* **Work to be completed**
Nothing but the lines from the one that contains "(getField f (setField" through the end of the data should be reproduced, and each must match exactly.
(Raw data begins)
-- ==== Sys2Proof/Machine/Dispatch.lean ====
section
/-! DEFINITION. One step of each command, one arm for each constructor of Instr (log 8). -/

namespace Sys2Proof.Machine

def exec (i : Instr) (s : State) : Host.Outcome State Fault Refusal :=
  match i with
  | .wrcmdResult => Sys2Proof.Machine.execWrcmdResult s
  | .wrcmdConfig => Sys2Proof.Machine.execWrcmdConfig s
  | .wrcmdLowlim => Sys2Proof.Machine.execWrcmdLowlim s
  | .wrcmdHighlim => Sys2Proof.Machine.execWrcmdHighlim s
  | .wrcmdMfrid => Sys2Proof.Machine.execWrcmdMfrid s
  | .wrcmdDevid => Sys2Proof.Machine.execWrcmdDevid s
  | .wrwordConfig data => Sys2Proof.Machine.execWrwordConfig data s
  | .rdword => Sys2Proof.Machine.execRdword s
  | .regrdResult => Sys2Proof.Machine.execRegrdResult s
  | .regrdConfig => Sys2Proof.Machine.execRegrdConfig s
  | .regrdLowlim => Sys2Proof.Machine.execRegrdLowlim s
  | .regrdHighlim => Sys2Proof.Machine.execRegrdHighlim s
  | .regrdMfrid => Sys2Proof.Machine.execRegrdMfrid s
  | .regrdDevid => Sys2Proof.Machine.execRegrdDevid s
  | .rdidMfrid => Sys2Proof.Machine.execRdidMfrid s
  | .rdidDevid => Sys2Proof.Machine.execRdidDevid s
  | .rdcfg => Sys2Proof.Machine.execRdcfg s
  | .wrcfg data => Sys2Proof.Machine.execWrcfg data s
  | .rdmeasResult => Sys2Proof.Machine.execRdmeasResult s
  | .rdmeasLowlim => Sys2Proof.Machine.execRdmeasLowlim s
  | .rdmeasHighlim => Sys2Proof.Machine.execRdmeasHighlim s

end Sys2Proof.Machine
end

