/-- The status-10 collision (R212, derived by the spec): ERR = -100 comes from a timeout with POLLCNT = 250 and no READ, or from a
transport status of 10 with POLLCNT = 0, and POLLCNT tells the two apart. -/
def Obligations.PollCountTellsTimeoutFromStatusTen : Prop :=
  ∀ (i : Instr) (a : DevAddr) (ans : Answers) (r : Run), procedureOf i a ans = some r → r.results.err.toInt = -100 →
    (r.results.pollCnt = 250#8 ∧ r.events.count (.wait 10) = 250 ∧ ∀ n b0 b1, BusEvent.read n b0 b1 ∉ r.events)
      ∨ (r.results.pollCnt = 0#8 ∧ BusEvent.endTx true 10#8 ∈ r.events ∧ BusEvent.wait 10 ∉ r.events)

/-! ## The lux decoder (41_register_value.md) -/

/-- EXP is bits 15:12 and MANT bits 11:0, both unsigned (R144). -/
def Obligations.ResultWordFields : Prop :=
  ∀ w : Word16, (expOf w).toNat = w.toNat / 4096 ∧ (mantOf w).toNat = w.toNat % 4096 ∧ expOf w ++ mantOf w = w

/-- lux = 0.01 × 2^EXP × MANT = MANT × 2^EXP / 100 exactly, from 0 to 1,341,849.6 (R145). -/
def Obligations.LuxIsTheExactRational : Prop :=
  ∀ w : Word16, luxOf w = 1 / 100 * 2 ^ (expOf w).toNat * ((mantOf w).toNat : ℚ)
    ∧ luxOf w = ((mantOf w).toNat : ℚ) * 2 ^ (expOf w).toNat / 100
    ∧ 0 ≤ luxOf w ∧ luxOf w ≤ 13418496 / 10

/-- LUX_CENTI holds lux in hundredths without rounding, in 27 bits, and reads as zero-extended (R146, derived by the spec). -/
def Obligations.LuxCentiHoldsLuxExactly : Prop :=
  (∀ w : Word16, luxOf w = ((centiOf w).toNat : ℚ) / 100 ∧ (centiOf w).toNat ≤ 134184960)
    ∧ ∀ (w : Word16) (s : State), s.luxCenti = centiOf w →
        ((readReg 0x10#8 s).toNat : ℚ) / 100 = luxOf w

/-- LUX_F32 is the binary32 nearest the exact lux (R147): no finite binary32 is nearer, one equally near would have to be the same
number, it is +0 exactly for MANT = 0, it is otherwise a normal number below infinity, and it is exact where centi is a multiple
of 25. The rule's (d), about another computation, is not stated. The integer algorithm that `f32Of` runs is the model's (log 12). -/
def Obligations.LuxF32IsTheNearestBinary32 : Prop :=
  ∀ w : Word16,
    (∀ x : Word32, binary32Finite x = true →
      |binary32Value (f32Of w) - luxOf w| ≤ |binary32Value x - luxOf w|
        ∧ (|binary32Value (f32Of w) - luxOf w| = |binary32Value x - luxOf w| → binary32Value x = binary32Value (f32Of w)))
    ∧ (f32Of w = 0x00000000#32 ↔ mantOf w = 0#12)
    ∧ (mantOf w ≠ 0#12 → 0x3C23D70A ≤ (f32Of w).toNat ∧ (f32Of w).toNat ≤ 0x49A3CCCD)
    ∧ ((centiOf w).toNat % 25 = 0 → binary32Value (f32Of w) = luxOf w)

/-- The decoder's laws (R148): it depends on the word alone, so that RDMEAS gives the same lux for the same bytes in any two
states; centi rises strictly with MANT and f32 does not fall; one more in EXP doubles both exactly; and it is not one-to-one. -/
def Obligations.DecoderLawsHold : Prop :=
  (∀ (s s' t t' : State) (b0 b1 : Byte) (i i' : Instr),
      i ∈ [.rdmeasResult, .rdmeasLowlim, .rdmeasHighlim] → i' ∈ [.rdmeasResult, .rdmeasLowlim, .rdmeasHighlim] →
      s.busy = true → s'.busy = true → s.seqState = .rread → s'.seqState = .rread →
      s.answer = some (.bytes b0 b1) → s'.answer = some (.bytes b0 b1) → exec i s = .next t → exec i' s' = .next t' →
      t.luxCenti = t'.luxCenti ∧ t.luxF32 = t'.luxF32)
    ∧ (∀ w w' : Word16, expOf w = expOf w' → (mantOf w).toNat < (mantOf w').toNat →
        (centiOf w).toNat < (centiOf w').toNat ∧ binary32Value (f32Of w) ≤ binary32Value (f32Of w'))
    ∧ (∀ w : Word16, (expOf w).toNat ≤ 14 →
        (centiOf (w + 0x1000#16)).toNat = 2 * (centiOf w).toNat
          ∧ binary32Value (f32Of (w + 0x1000#16)) = 2 * binary32Value (f32Of w))
    ∧ centiOf 0x0002#16 = 2#27 ∧ centiOf 0x1001#16 = 2#27

/-- The field accessors of a word (R154): a get reads the field, a set writes it and leaves every other bit, so that the raw word
and the field view stay one value. -/
def Obligations.FieldAccessorsReadAndWriteOneField : Prop :=
  ∀ (f : WordField) (w x : Word16), f.lo ≤ f.hi → f.hi ≤ 15 →
    (getField f w).toNat = w.toNat / 2 ^ f.lo % 2 ^ (f.hi - f.lo + 1)
      ∧ (getField f (setField f w x)).toNat = x.toNat % 2 ^ (f.hi - f.lo + 1)
      ∧ ∀ n, n < f.lo ∨ f.hi < n → (setField f w x).getLsbD n = w.getLsbD n
end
(Raw data ends)
* **Result of the exercise**
      ∧ (getField f (setField f w x)).toNat = x.toNat % 2 ^ (f.hi - f.lo + 1)
      ∧ ∀ n, n < f.lo ∨ f.hi < n → (setField f w x).getLsbD n = w.getLsbD n
end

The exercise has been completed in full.